• AIM OF THE TASK: Copy word for word the lines from the start of the records through the line that contains "spec, named in", both included.

Extracted data entries
+ + + + +

-- ==== Sys2Proof/Tests/Slice0.lean ====
section
/-! SUPPORT. The model's own tests. Each expected result is a word, a vector or a worked example of the spec, named in
the theorem's comment; none was computed by this model. At the end, one named witness for the hypotheses of every
statement that has some, at the boundaries of its clauses. -/

namespace Sys2Proof.Tests

open Sys2Proof Sys2Proof.Machine

/-! ### Helpers -/

/-- The state a step or an instruction answers, if it answers one. -/
def nextOf : Host.Outcome State Fault Refusal → Option State
  | .next t => some t
  | .fault _ => none
  | .refused _ => none

/-- `n` pending bytes `v` from offset 0 up, as the canonical memory. -/
def filled (n : Nat) (v : Byte) : Memory := (List.range n).map fun i => (i, v)

/-- The block just reset, with a pending length, the counter that goes with it, and its pending bytes. -/
def pendingState (n : Nat) (v : Byte) : State :=
  ((State.reset.setBuf (filled n v)).setCount (BitVec.ofNat 64 (8 * n))).setPlen (BitVec.ofNat 6 n)

/-- After the DATA beats of "abc" (95_test_vectors P1, row 4). -/
def abcState : State :=
  ((State.reset.setBuf [(0, 0x61#8), (1, 0x62#8), (2, 0x63#8)]).setCount 24#64).setPlen 3#6

/-- The one padded block of "abc" in BUF (41_transform R106). -/
def abcBuf : Memory := [(0, 0x61#8), (1, 0x62#8), (2, 0x63#8), (3, 0x80#8), (56, 0x18#8)]

/-- Inside the Transform of the padded "abc" block, the registers and the round index as given. -/
def abcRound (i : Index) (w : Quad) : State := (State.reset.setBuf abcBuf).setRunning (some ⟨i, w⟩)

/-- The working registers after the micro-operation the machine's next step runs. -/
def regsAfterStep (i : Index) (w : Quad) : Option (Option Running) := (nextOf (step (abcRound i w))).map State.running

/-- The characters of the HEX view, as numbers. -/
def hexText (t : State) : List Nat := (hexView t.digest).map BitVec.toNat

/-- The ASCII codes of a text. -/
def ascii (x : String) : List Nat := x.toList.map Char.toNat

/-! ### Ill-formed terms are refused -/

theorem test_beat_of_eleven_bits_is_ill_formed : (RawWord.mk .beat 0x400).wellFormed = false := by decide
theorem test_beat_of_ten_bits_is_well_formed : (RawWord.mk .beat 0x3ff).wellFormed = true := by decide
theorem test_round_index_64_is_ill_formed : (RawWord.mk .round 0x40).wellFormed = false := by decide
theorem test_round_index_63_is_well_formed : (RawWord.mk .round 0x3f).wellFormed = true := by decide
/-- Entry 0 with the mixing function of pass 1. -/
theorem test_entry_with_wrong_function : (RoundEntry.mk .g 0#4 7#5 0xd76aa478#32).selOk 0 = false := by decide
/-- Entry 1 with the word of entry 0. -/
theorem test_entry_with_wrong_word : (RoundEntry.mk .f 0#4 12#5 0xe8c7b756#32).kOk 1 = false := by decide
/-- Entry 2 with the rotation of entry 1. -/
theorem test_entry_with_wrong_rotation : (RoundEntry.mk .f 2#4 12#5 0x242070db#32).sOk 2 = false := by decide
theorem test_entry_beyond_the_table : (RoundEntry.mk .i 0#4 6#5 0#32).wellFormed 64 = false := by decide
theorem test_entry_43_is_well_formed : (RoundEntry.mk .h 6#4 23#5 0x04881d05#32).wellFormed 43 = true := by decide

/-! ### Decoding, from words written out bit by bit (30_encoding R62 to R64, R67, R73; opcode_table.json) -/

/-- cmd 00, data 10100101. -/
theorem test_decode_idle : decodeTableWord 16 0b0010100101 = some (.idle 0xa5#8) := by decide
/-- cmd 01, data 01100001: DATA 'a', the beat 161 of R73. -/
theorem test_decode_data : decodeTableWord 16 0b0101100001 = some (.data 0x61#8) := by decide
/-- cmd 10, data 00000000: the beat 200. -/
theorem test_decode_final : decodeTableWord 16 0b1000000000 = some (.final 0x00#8) := by decide
/-- cmd 11, data 11111111: the beat 3ff of P6. -/
theorem test_decode_init : decodeTableWord 16 0b1111111111 = some (.init 0xff#8) := by decide
theorem test_decode_step00 : decodeTableWord 8 0b000000 = some .step00 := by decide
theorem test_decode_step21 : decodeTableWord 8 0b010101 = some .step21 := by decide
theorem test_decode_step42 : decodeTableWord 8 0b101010 = some .step42 := by decide
theorem test_decode_step63 : decodeTableWord 8 0b111111 = some .step63 := by decide
theorem test_decode_beat_of_eleven_bits : decodeTableWord 16 0x400 = none := by decide
theorem test_decode_round_index_64 : decodeTableWord 8 0x40 = none := by decide
/-- Every row of pass 0 and of pass 3 by its `match` column. -/
theorem test_decode_rows_of_two_passes :
    (List.range 16).map (decodeTableWord 8) =
      [.step00, .step01, .step02, .step03, .step04, .step05, .step06, .step07, .step08, .step09, .step10, .step11,
       .step12, .step13, .step14, .step15].map some ∧
    (List.range 16).map (fun n => decodeTableWord 8 (0x30 + n)) =
      [.step48, .step49, .step50, .step51, .step52, .step53, .step54, .step55, .step56, .step57, .step58, .step59,
       .step60, .step61, .step62, .step63].map some := by decide
/-- Every row of pass 1 and of pass 2 by its `match` column. -/
theorem test_decode_rows_of_the_other_passes :
    (List.range 16).map (fun n => decodeTableWord 8 (0x10 + n)) =
      [.step16, .step17, .step18, .step19, .step20, .step21, .step22, .step23, .step24, .step25, .step26, .step27,
       .step28, .step29, .step30, .step31].map some ∧
    (List.range 16).map (fun n => decodeTableWord 8 (0x20 + n)) =
      [.step32, .step33, .step34, .step35, .step36, .step37, .step38, .step39, .step40, .step41, .step42, .step43,
       .step44, .step45, .step46, .step47].map some := by decide
/-- The beats of `UPDATE "message"`, 95_test_vectors P2 rows 1 to 7. -/
theorem test_present_message : present (update [0x6d#8, 0x65#8, 0x73#8, 0x73#8, 0x61#8, 0x67#8, 0x65#8]) =
    [0x16d#10, 0x165#10, 0x173#10, 0x173#10, 0x161#10, 0x167#10, 0x165#10].map .beat := by decide

/-! ### Datapath (95_test_vectors section 2) -/

theorem test_bitwise : not32 0x10325476#32 = 0xefcdab89#32 ∧ and32 0xefcdab89#32 0x98badcfe#32 = 0x88888888#32 ∧
    or32 0x88888888#32 0x10325476#32 = 0x98badcfe#32 ∧ xor32 0xefcdab89#32 0x98badcfe#32 = 0x77777777#32 := by decide
theorem test_sums : add32 0x67452301#32 0xefcdab89#32 = 0x5712ce8a#32 ∧ add32 0xffffffff#32 0xffffffff#32 = 0xfffffffe#32 ∧
    sum4 0x67452301#32 0x98badcfe#32 0x80636261#32 0xd76aa478#32 = 0x57ce06d8#32 ∧
    inc64 0xfffffffffffffff8#64 = 0#64 := by decide
theorem test_rotations : rotl32 0x12345678#32 7#5 = 0x1a2b3c09#32 ∧ rotl32 0x80000000#32 1#5 = 0x00000001#32 ∧
    rotl32 0x00000001#32 31#5 = 0x80000000#32 ∧ rotl32 0xdeadbeef#32 23#5 = 0x77ef56df#32 ∧
    rotl32 0xdeadbeef#32 0#5 = 0xdeadbeef#32 := by decide
theorem test_mixing_truth_tables : mix .f 0x0f0f0f0f#32 0x33333333#32 0x55555555#32 = 0x53535353#32 ∧
    mix .g 0x0f0f0f0f#32 0x33333333#32 0x55555555#32 = 0x27272727#32 ∧
    mix .h 0x0f0f0f0f#32 0x33333333#32 0x55555555#32 = 0x69696969#32 ∧
    mix .i 0x0f0f0f0f#32 0x33333333#32 0x55555555#32 = 0x9c9c9c9c#32 := by decide
theorem test_packing : unle32 0x61#8 0x62#8 0x63#8 0x80#8 = 0x80636261#32 ∧
    le32 0x98500190#32 = [0x90#8, 0x01#8, 0x50#8, 0x98#8] ∧
    le64 0x18#64 = [0x18#8, 0#8, 0#8, 0#8, 0#8, 0#8, 0#8, 0#8] := by decide
theorem test_hex_bytes : [hexByte 0xd4#8, hexByte 0x0a#8, hexByte 0xff#8].map (·.map BitVec.toNat) =
    [ascii "d4", ascii "0a", ascii "ff"] := by decide
/-- 95_test_vectors section 5.1. -/
theorem test_padding_lengths : [0#6, 1#6, 3#6, 14#6, 54#6, 55#6, 56#6, 57#6, 62#6, 63#6].map padLength =
    [56, 55, 53, 42, 2, 1, 64, 63, 58, 57] := by decide
/-- 41_transform R106: the words of the padded "abc" block. -/
theorem test_message_words : blockWord abcBuf.block 0#4 = 0x80636261#32 ∧ blockWord abcBuf.block 13#4 = 0#32 ∧
    blockWord abcBuf.block 14#4 = 0x18#32 ∧ blockWord abcBuf.block 15#4 = 0#32 := by decide +kernel

/-! ### Round micro-operations, one step each (worked examples of R109 to R112, trace R120) -/

theorem test_step00 : regsAfterStep 0#6 ⟨0x67452301#32, 0xefcdab89#32, 0x98badcfe#32, 0x10325476#32⟩ =
    some (some ⟨1#6, 0x10325476#32, 0xd6d117b4#32, 0xefcdab89#32, 0x98badcfe#32⟩) := by decide +kernel
theorem test_step01 : regsAfterStep 1#6 ⟨0x10325476#32, 0xd6d117b4#32, 0xefcdab89#32, 0x98badcfe#32⟩ =
    some (some ⟨2#6, 0x98badcfe#32, 0x344a8432#32, 0xd6d117b4#32, 0xefcdab89#32⟩) := by decide +kernel
theorem test_step02 : regsAfterStep 2#6 ⟨0x98badcfe#32, 0x344a8432#32, 0xd6d117b4#32, 0xefcdab89#32⟩ =
    some (some ⟨3#6, 0xefcdab89#32, 0x2f6fbd72#32, 0x344a8432#32, 0xd6d117b4#32⟩) := by decide +kernel
theorem test_step03 : regsAfterStep 3#6 ⟨0xefcdab89#32, 0x2f6fbd72#32, 0x344a8432#32, 0xd6d117b4#32⟩ =
    some (some ⟨4#6, 0xd6d117b4#32, 0x7ad956f2#32, 0x2f6fbd72#32, 0x344a8432#32⟩) := by decide +kernel
theorem test_step04 : regsAfterStep 4#6 ⟨0xd6d117b4#32, 0x7ad956f2#32, 0x2f6fbd72#32, 0x344a8432#32⟩ =
    some (some ⟨5#6, 0x344a8432#32, 0xc73741ef#32, 0x7ad956f2#32, 0x2f6fbd72#32⟩) := by decide +kernel
theorem test_step16 : regsAfterStep 16#6 ⟨0xdda9b9a6#32, 0x72aff2e0#32, 0xe396856b#32, 0xa1051895#32⟩ =
    some (some ⟨17#6, 0xa1051895#32, 0x3e9e9126#32, 0x72aff2e0#32, 0xe396856b#32⟩) := by decide +kernel
theorem test_step17 : regsAfterStep 17#6 ⟨0xa1051895#32, 0x3e9e9126#32, 0x72aff2e0#32, 0xe396856b#32⟩ =
    some (some ⟨18#6, 0xe396856b#32, 0x4a1d804e#32, 0x3e9e9126#32, 0x72aff2e0#32⟩) := by decide +kernel
theorem test_step32 : regsAfterStep 32#6 ⟨0x790a77fb#32, 0x726342d3#32, 0xa62884aa#32, 0x9f47e4f8#32⟩ =
    some (some ⟨33#6, 0x9f47e4f8#32, 0xb3707ebf#32, 0x726342d3#32, 0xa62884aa#32⟩) := by decide +kernel
theorem test_step33 : regsAfterStep 33#6 ⟨0x9f47e4f8#32, 0xb3707ebf#32, 0x726342d3#32, 0xa62884aa#32⟩ =
    some (some ⟨34#6, 0xa62884aa#32, 0x60127b2e#32, 0xb3707ebf#32, 0x726342d3#32⟩) := by decide +kernel
theorem test_step48 : regsAfterStep 48#6 ⟨0x7f2e507b#32, 0x7beb9700#32, 0x8fae6399#32, 0x99d9679d#32⟩ =
    some (some ⟨49#6, 0x99d9679d#32, 0x7b201df8#32, 0x7beb9700#32, 0x8fae6399#32⟩) := by decide +kernel
theorem test_step49 : regsAfterStep 49#6 ⟨0x99d9679d#32, 0x7b201df8#32, 0x7beb9700#32, 0x8fae6399#32⟩ =
    some (some ⟨50#6, 0x8fae6399#32, 0xf4e8e96e#32, 0x7b201df8#32, 0x7beb9700#32⟩) := by decide +kernel
/-- The last step and the feed-forward that follows it (trace R120): the Transform ends, PLEN is 0. -/
theorem test_step63 : (nextOf (step (abcRound 63#6 ⟨0x7327d604#32, 0xe484b9d8#32, 0x624d8cb2#32, 0x310ade8f#32⟩))).map
      (fun t => (t.running, t.acc, t.plen)) =
    some (none, ⟨0x98500190#32, 0xb04fd23c#32, 0x7d3f96d6#32, 0x727fe128#32⟩, 0#6) := by decide +kernel
/-- Where no Transform is in progress a micro-operation has no register to act on. -/
theorem test_step_outside_a_transform : nextOf (exec .step00 abcState) = some abcState := by decide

+ + + + +

• OUTPUT:
-- ==== Sys2Proof/Tests/Slice0.lean ====
section
/-! SUPPORT. The model's own tests. Each expected result is a word, a vector or a worked example of the spec, named in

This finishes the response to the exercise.